Leyya – der Name des experimentellen Electro-Duos von Marco Kleebauer und Sophie Lindinger aus Österreich heißt auf Inuktitut so etwas wie Vermarktungsstrategie. Bei den trommellastigen Beats und im Ohr bleibenden Melodien auf dem neuen Album Sauna ist ein exzessives Marketing aber gar nicht nötig. Interessante Pop-Musik setzt sich immer durch. Und der Mix aus dem klackernden Rhythmen, ungewöhnlichen Instrumenten und groovigen Bassläufen überzeugt.

Leyya Sauna

Der erste Track „Sauna“ des Albums ist weniger als zwei Minuten kurz. Er beginnt mit der Radioansage einer Frau namens Jane, die Leyya ankündigt. Sie erklärt, dass die Band über Instrumente aus der ganzen Welt verfügt – wie zum Beispiel eine indische Sitar. Mit einem Trommelwirbel, der die rauschenden Radiowellen verschwinden lässt, beginnt ein mächtiger Groove, in dem Sophie Lindinger „all this sweat is gonna make me wet“ wiederholt. Der kurze Ausschnitt ist ein Intro für den nächsten Song „Drumsolo“. Dieser ist ein poppiger Hit, der nach der ersten Strophe mit der Ankündigung „Solo!“ durch eine knallende Snareeinlage unterbrochen wird. Den sonst fließenden Melodien in Gestalt des für Lindinger typisch gehauchten Gesangs, des Synthesizers und wabernder Bässe tut diese abrupte Pause gut – sie bringt zusätzliche Spannung in die Komposition.

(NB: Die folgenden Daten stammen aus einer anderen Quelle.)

/-- The pool after a closing. -/
theorem State.close_pool (s : State) (c : Context) (record : Option ResultRecord) (clearSync : Bool) :
    (s.close c record clearSync).owners = ((s.changeOwner? c.outBuffer .line .free).changeOwner? c.answerBuffer .line
      (if (record.bind ResultRecord.buffer).isSome then .result else .free)).owners ∧
    (s.close c record clearSync).freeList = ((s.changeOwner? c.outBuffer .line .free).changeOwner? c.answerBuffer .line
      (if (record.bind ResultRecord.buffer).isSome then .result else .free)).freeList := by
  obtain ⟨howners, hfree⟩ := State.changeOwnerOpt_pool (s := s) (t := s.settleSlot record) (by simp) (by simp)
    c.outBuffer .line .free
  have hsecond := State.changeOwnerOpt_pool howners hfree c.answerBuffer .line
    (if (record.bind ResultRecord.buffer).isSome then .result else .free)
  cases clearSync with
  | false => exact hsecond
  | true => simpa [State.close, State.disposeBuffers] using hsecond

section Pool

variable {s : State} (h : s.PoolBalanced)
include h

/-- A queued record's out buffer is QUEUED. -/
theorem State.PoolBalanced.owner_of_queued {r : Request} (hr : r ∈ s.queue) :
    ∀ b ∈ r.outBuffer, s.owner b = some .queued := fun b hb =>
  ((h.2 .queued nofun).2 b).1 (List.mem_filterMap.2 ⟨r, hr, hb⟩)

/-- The context's out buffer is LINE. -/
theorem State.PoolBalanced.owner_of_out {c : Context} (hc : s.context = some c) :
    ∀ b ∈ c.outBuffer, s.owner b = some .line := fun b hb =>
  ((h.2 .line nofun).2 b).1 (by
    show b ∈ s.lineBuffers
    simp only [State.lineBuffers_of_flight hc, List.mem_append, Option.mem_toList]
    exact .inl hb)

/-- ALLOCATE takes the head of the free list (R119). -/
theorem State.PoolBalanced.allocate : (s.takeHead .host).PoolBalanced := by
  cases hfree : s.freeList with
  | nil => rwa [State.takeHead_nil _ hfree]
  | cons b rest =>
    have hb : s.owner b = some .free := ((h.2 .free nofun).2 b).1 (by simp [ledgerOf, hfree])
    rw [State.takeHead_cons _ hfree]
    exact Balanced.transfer h hb nofun (fun _ => by simp [ledgerOf, hfree]) (absurd rfl)
      (fun o _ _ => by cases o <;> trivial)

/-- RELEASE puts a HOST buffer at the tail of the free list (R119). -/
theorem State.PoolBalanced.release (b : Nat) : (s.changeOwner b .host .free).PoolBalanced := by
  by_cases hb : s.owner b = some .host
  · rw [State.changeOwner_eq _ hb]
    exact Balanced.transfer h hb nofun (absurd rfl) (fun _ => by simp [ledgerOf, List.perm_append_singleton])
      (fun o _ _ => by cases o <;> trivial)
  · rwa [State.changeOwner_of_ne _ hb]

/-- TAKE makes the head record's buffer HOST (R136). -/
theorem State.PoolBalanced.handOver {r : ResultRecord} {rest : List ResultRecord} (shown : Taken)
    (hr : s.results = r :: rest) :
    (({ s with results := rest, taken := shown } : State).changeOwner? r.buffer .result .host).PoolBalanced := by
  have hbuffers : s.resultBuffers = r.buffer.toList ++ rest.filterMap (·.buffer) := by
    rw [State.resultBuffers, hr, filterMap_buffer_cons]
  have hb : ∀ b ∈ r.buffer, ({ s with results := rest, taken := shown } : State).owner b = some .result := fun b hb =>
    ((h.2 .result nofun).2 b).1 (hbuffers ▸ List.mem_append_left _ (Option.mem_toList.2 hb) : b ∈ s.resultBuffers)
  rw [State.changeOwnerOpt_eq _ hb]
  exact Balanced.transferOpt h hb nofun (fun _ => List.Perm.of_eq hbuffers) (absurd rfl)
    (fun o _ _ => by cases o <;> trivial)

/-- SUBMIT makes the named buffer QUEUED (R48). -/
theorem State.PoolBalanced.enqueue {a : Args} (hbuffer : s.submitBufferOk a = true) : (s.enqueue a).PoolBalanced := by
  have hb : ∀ b ∈ bufferOfArg a.arg2, s.owner b = some .host := fun b hb => by
    simpa [State.submitBufferOk, Option.mem_def.1 hb] using hbuffer
  have hqueued : (s.enqueue a).queuedBuffers.Perm ((bufferOfArg a.arg2).toList ++ s.queuedBuffers) :=
    ((placeAtTail_perm s.queue (submitRecord a (s.freeTicket 255 s.ticketCounter))).filterMap _).trans
      (List.Perm.of_eq (filterMap_outBuffer_cons ..))
  unfold State.enqueue at hqueued ⊢
  rw [State.changeOwnerOpt_eq _ hb] at hqueued ⊢
  exact Balanced.transferOpt h hb nofun (absurd rfl) (fun _ => hqueued) (fun o _ _ => by cases o <;> trivial)

/-- A record leaves the queue, and its out buffer passes to the transaction in flight or to the free list (R51, R62,
R64). -/
theorem State.PoolBalanced.dequeue {t : State} {r : Request} {new : Ownership} (hr : r ∈ s.queue)
    (hnodup : (s.queue.map (·.ticket)).Nodup) (hnew : new = .free ∨ new = .line)
    (howners : t.owners = ((s.removeRequest r.ticket).changeOwner? r.outBuffer .queued new).owners)
    (hfree : t.freeList = ((s.removeRequest r.ticket).changeOwner? r.outBuffer .queued new).freeList)
    (hqueue : t.queue = (s.removeRequest r.ticket).queue)
    (hline : t.lineBuffers = if new = .line then r.outBuffer.toList ++ s.lineBuffers else s.lineBuffers)
    (hresults : t.resultBuffers = s.resultBuffers) : t.PoolBalanced := by
  have hb : ∀ b ∈ r.outBuffer, (s.removeRequest r.ticket).owner b = some .queued := h.owner_of_queued hr
  have hqueued : s.queuedBuffers.Perm (r.outBuffer.toList ++ t.queuedBuffers) := by
    rw [State.queuedBuffers, State.queuedBuffers, hqueue, ← filterMap_outBuffer_cons]
    exact (State.removeRequest_perm hr hnodup).filterMap _
  rw [State.changeOwnerOpt_eq new hb] at howners hfree
  unfold State.PoolBalanced
  rw [howners, hfree, hline, hresults]
  rcases hnew with rfl | rfl
  · exact Balanced.transferOpt h hb nofun (fun _ => hqueued) (fun _ => List.perm_append_comm)
      (fun o _ _ => by cases o <;> trivial)
  · exact Balanced.transferOpt h hb nofun (fun _ => hqueued) (fun _ => .rfl) (fun o _ _ => by cases o <;> trivial)

/-- The out buffer of the transaction in flight passes on, and then its answer buffer: no LINE buffer is left (R65,
R102). -/
theorem State.PoolBalanced.dispose {t : State} {c : Context} {outNew answerNew : Ownership} (hc : s.context = some c)
    (hout : outNew = .free ∨ outNew = .queued) (hanswer : answerNew = .free ∨ answerNew = .result)
    (howners : t.owners = ((s.changeOwner? c.outBuffer .line outNew).changeOwner? c.answerBuffer .line answerNew).owners)
    (hfree : t.freeList =
      ((s.changeOwner? c.outBuffer .line outNew).changeOwner? c.answerBuffer .line answerNew).freeList)
    (hqueued : t.queuedBuffers.Perm ((if outNew = .queued then c.outBuffer.toList else []) ++ s.queuedBuffers))
    (hline : t.lineBuffers = [])
    (hresults : t.resultBuffers = s.resultBuffers ++ if answerNew = .result then c.answerBuffer.toList else []) :
    t.PoolBalanced := by
  have hheld := State.lineBuffers_of_flight hc
  have hfirst : Balanced (s.changeOwner? c.outBuffer .line outNew).owners
      (ledgerOf (s.changeOwner? c.outBuffer .line outNew).freeList t.queuedBuffers c.answerBuffer.toList
        s.resultBuffers) := by
    rw [State.changeOwnerOpt_eq outNew (h.owner_of_out hc)]
    rcases hout with rfl | rfl
    · refine Balanced.transferOpt (h.perm (ledger' := ledgerOf s.freeList t.queuedBuffers s.lineBuffers s.resultBuffers)
        ?_) (h.owner_of_out hc) nofun (fun _ => List.Perm.of_eq hheld) (fun _ => List.perm_append_comm)
        (fun o _ _ => by cases o <;> trivial)
      rintro (_ | _ | _ | _ | _) -
      · rfl
      · rfl
      · exact hqueued.symm
      · rfl
      · rfl
    · exact Balanced.transferOpt h (h.owner_of_out hc) nofun (fun _ => List.Perm.of_eq hheld) (fun _ => hqueued)
        (fun o _ _ => by cases o <;> trivial)
  have hb : ∀ b ∈ c.answerBuffer, (s.changeOwner? c.outBuffer .line outNew).owner b = some .line := fun b hb =>
    ((hfirst.2 .line nofun).2 b).1 (Option.mem_toList.2 hb)
  rw [State.changeOwnerOpt_eq answerNew hb] at howners hfree
  unfold State.PoolBalanced
  rw [howners, hfree, hline, hresults]
  rcases hanswer with rfl | rfl
  · exact Balanced.transferOpt hfirst hb nofun (fun _ => List.Perm.of_eq (List.append_nil _).symm)
      (fun _ => List.perm_append_comm) (fun o _ _ => by cases o <;> simp_all [ledgerOf])
  · exact Balanced.transferOpt hfirst hb nofun (fun _ => List.Perm.of_eq (List.append_nil _).symm)
      (fun _ => List.perm_append_comm) (fun o _ _ => by cases o <;> trivial)

/-- The head of the free list passes to the transaction in flight (R115). -/
theorem State.PoolBalanced.fly {t : State} (howners : t.owners = (s.takeHead .line).owners)
    (hfree : t.freeList = (s.takeHead .line).freeList) (hqueue : t.queue = s.queue)
    (hline : t.lineBuffers = s.freeList.head?.toList ++ s.lineBuffers) (hresults : t.results = s.results) :
    t.PoolBalanced := by
  unfold State.PoolBalanced State.queuedBuffers State.resultBuffers
  rw [howners, hfree, hqueue, hline, hresults]
  cases hlist : s.freeList with
  | nil => rwa [State.takeHead_nil _ hlist]
  | cons b rest =>
    have hb : s.owner b = some .free := ((h.2 .free nofun).2 b).1 (by simp [ledgerOf, hlist])
    rw [State.takeHead_cons _ hlist]
    exact Balanced.transfer h hb nofun (fun _ => by simp [ledgerOf, hlist]) (fun _ => .rfl)
      (fun o _ _ => by cases o <;> trivial)

/-- A request goes onto the line: the head of the free list, where it needs one, and then its out buffer pass to the
transaction (R62). -/
theorem State.PoolBalanced.dispatchRequest {r : Request} (hr : r ∈ s.queue)
    (hnodup : (s.queue.map (·.ticket)).Nodup) (hidle : s.context = none) : (s.dispatchRequest r).PoolBalanced := by
  obtain ⟨c, hc, hout, hanswer⟩ : ∃ c, (s.dispatchRequest r).context = some c ∧ c.outBuffer = r.outBuffer ∧
      c.answerBuffer = if r.needsBuffer then s.freeList.head? else none := ⟨_, rfl, rfl, rfl⟩
  have hnothing := State.lineBuffers_of_idle hidle
  have hbuffers : ∀ x : State, x.context = some { c with outBuffer := none } → x.lineBuffers = c.answerBuffer.toList :=
    fun x hx => by rw [State.lineBuffers_of_flight hx]; rfl
  obtain ⟨u, hu⟩ : ∃ u, u = if r.needsBuffer then s.takeHead .line else s := ⟨_, rfl⟩
  have hqueue : u.queue = s.queue := by rw [hu]; split <;> simp
  have hresults : u.results = s.results := by rw [hu]; split <;> simp
  have hmiddle : State.PoolBalanced { u with context := some { c with outBuffer := none } } := by
    have hline := hbuffers { u with context := some { c with outBuffer := none } } rfl
    split at hu <;> rename_i hneeds
    · rw [if_pos hneeds] at hanswer
      exact h.fly (by rw [← hu]) (by rw [← hu]) hqueue
        (by rw [hline, hanswer, hnothing, List.append_nil]) hresults
    · rw [if_neg hneeds] at hanswer
      subst hu
      exact h.of_eq rfl rfl rfl (by rw [hline, hanswer, hnothing]; rfl) rfl
  obtain ⟨htakenOwners, htakenFree⟩ := s.dispatchTaken_pool r
  obtain ⟨howners, hfree⟩ := State.changeOwnerOpt_pool
    (s := State.removeRequest { u with context := some { c with outBuffer := none } } r.ticket) (t := s.dispatchTaken r)
    (by rw [htakenOwners, ← hu]; rfl) (by rw [htakenFree, ← hu]; rfl) r.outBuffer .queued .line
  refine hmiddle.dequeue (t := s.dispatchRequest r) (hqueue ▸ hr) (hqueue ▸ hnodup) (.inr rfl) howners hfree ?_ ?_ ?_
  · simp [hqueue]
  · rw [State.lineBuffers_of_flight hc, hbuffers _ rfl, if_pos rfl, hout]
  · simp [State.resultBuffers, hresults]

/-- A poll or probe goes onto the line with the head of the free list (R63). -/
theorem State.PoolBalanced.dispatchPoll (a : Nat) (hidle : s.context = none) : (s.dispatchPoll a).PoolBalanced := by
  obtain ⟨howners, hfree⟩ := State.takeHead_pool (s := s) (t := { s with reserved := true }) rfl rfl .line
  refine h.fly ?_ ?_ (by simp) ?_ (by simp)
  · rw [← howners]
    simp [State.dispatchPoll]
  · rw [← hfree]
    simp [State.dispatchPoll]
  · rw [State.lineBuffers_of_idle hidle, List.append_nil]
    rfl

/-- A completion at dispatch frees the out buffer, and its record holds none (R64). -/
theorem State.PoolBalanced.complete {r : Request} (hr : r ∈ s.queue) (hnodup : (s.queue.map (·.ticket)).Nodup) :
    (s.completeAtDispatch r).PoolBalanced := by
  refine h.dequeue hr hnodup (.inl rfl) rfl rfl (by simp) ?_ ?_
  · simp [State.lineBuffers]
  · simp [State.resultBuffers, Request.completionRecord]

/-- A closing frees the buffers in flight, save an answer buffer that its record carries (R102). -/
theorem State.PoolBalanced.close {c : Context} {record : Option ResultRecord} (hc : s.context = some c)
    (hrecord : ∀ r ∈ record, r.buffer = none ∨ r.buffer = c.answerBuffer) (clearSync : Bool) :
    (s.close c record clearSync).PoolBalanced := by
  obtain ⟨howners, hfree⟩ := s.close_pool c record clearSync
  have hqueued : (s.close c record clearSync).queuedBuffers.Perm ([] ++ s.queuedBuffers) := by
    simp [State.queuedBuffers]
  have hline := State.lineBuffers_of_idle (s.close_context c record clearSync)
  have hresults : (s.close c record clearSync).resultBuffers =
      s.resultBuffers ++ (record.bind ResultRecord.buffer).toList := by
    rw [State.resultBuffers, State.close_results, List.filterMap_append]
    cases record with
    | none => rfl
    | some r => exact congrArg _ (filterMap_buffer_cons _ [] |>.trans (List.append_nil _))
  cases hbuffer : record.bind ResultRecord.buffer with
  | none =>
    rw [hbuffer] at howners hfree hresults
    exact h.dispose hc (.inl rfl) (.inl rfl) howners hfree hqueued hline hresults
  | some b =>
    obtain ⟨r, hr, hrb⟩ := Option.bind_eq_some_iff.1 hbuffer
    have hanswer : c.answerBuffer = some b := by
      rcases hrecord r hr with hnone | heq
      · rw [hnone] at hrb
        cases hrb
      · rw [← heq, hrb]
    rw [hbuffer] at howners hfree hresults
    exact h.dispose hc (.inl rfl) (.inr rfl) howners hfree hqueued hline (by rw [hresults, if_pos rfl, hanswer])

/-- A BUSY return makes the out buffer QUEUED again and frees the answer buffer (R65). -/
theorem State.PoolBalanced.busyReturn {c : Context} (hc : s.context = some c) : (s.busyReturn c).PoolBalanced := by
  refine h.dispose (outNew := .queued) (answerNew := .free) hc (.inr rfl) (.inl rfl) rfl rfl ?_ rfl ?_
  · exact ((placeAtHead_perm ..).filterMap _).trans (List.Perm.of_eq (filterMap_outBuffer_cons ..))
  · simp [State.resultBuffers, State.busyReturn]

end Pool

/-- A pool with every buffer in the free list and no holder. -/
theorem State.PoolBalanced.of_free {s : State} (howners : s.owners = List.replicate 64 .free)
    (hfree : s.freeList = List.range 64) (hqueue : s.queue = []) (hidle : s.context = none) (hresults : s.results = []) :
    s.PoolBalanced := by
  unfold State.PoolBalanced State.queuedBuffers State.resultBuffers
  rw [howners, hfree, hqueue, hresults, State.lineBuffers_of_idle hidle]
  have howner : ∀ (b : Nat) (o : Ownership), (List.replicate 64 Ownership.free)[b]? = some o ↔ b < 64 ∧ .free = o :=
    fun b o => by
      rw [List.getElem?_replicate]
      split <;> simp_all
  refine ⟨List.length_replicate, fun o ho => ?_⟩
  simp only [howner]
  cases o with
  | host => exact absurd rfl ho
  | free => exact ⟨List.nodup_range, fun b => by simp [ledgerOf]⟩
  | queued => exact ⟨List.nodup_nil, fun b => by simp [ledgerOf]⟩
  | line => exact ⟨List.nodup_nil, fun b => by simp [ledgerOf]⟩
  | result => exact ⟨List.nodup_nil, fun b => by simp [ledgerOf]⟩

Die veröffentlichte Single „Heat“ definiert sich ebenfalls über die Rhythmusinstrumente. Und auch wenn der Snareschlag hier immer gleich bleibt, wirkt er in Kombination mit den klackernden Sounds von lateinamerikanischen Holzblocktrommeln im Hintergrund und der in geraden Vierteln gespielten Hi-Hat treibend. Durch den melodiösen Gesang und der unaufdringlichen Synthie-Untermalung kommt ein Ohrwurm zustande, den man sich gut als Sommer-Hit vorstellen kann. Das Video dazu untermalt mit viel fluoreszierendem Licht in einer dunklen Industriehalle und einem amerikanischen Radio-Intro die Vielschichtigkeit der Band. Denn nicht nur Instrumente aus aller Welt gehören zu Leyya. Sie fühlen sich auch sichtlich wohl in einer Szenerie, die nicht viel mit ihrer Heimat gemein hat.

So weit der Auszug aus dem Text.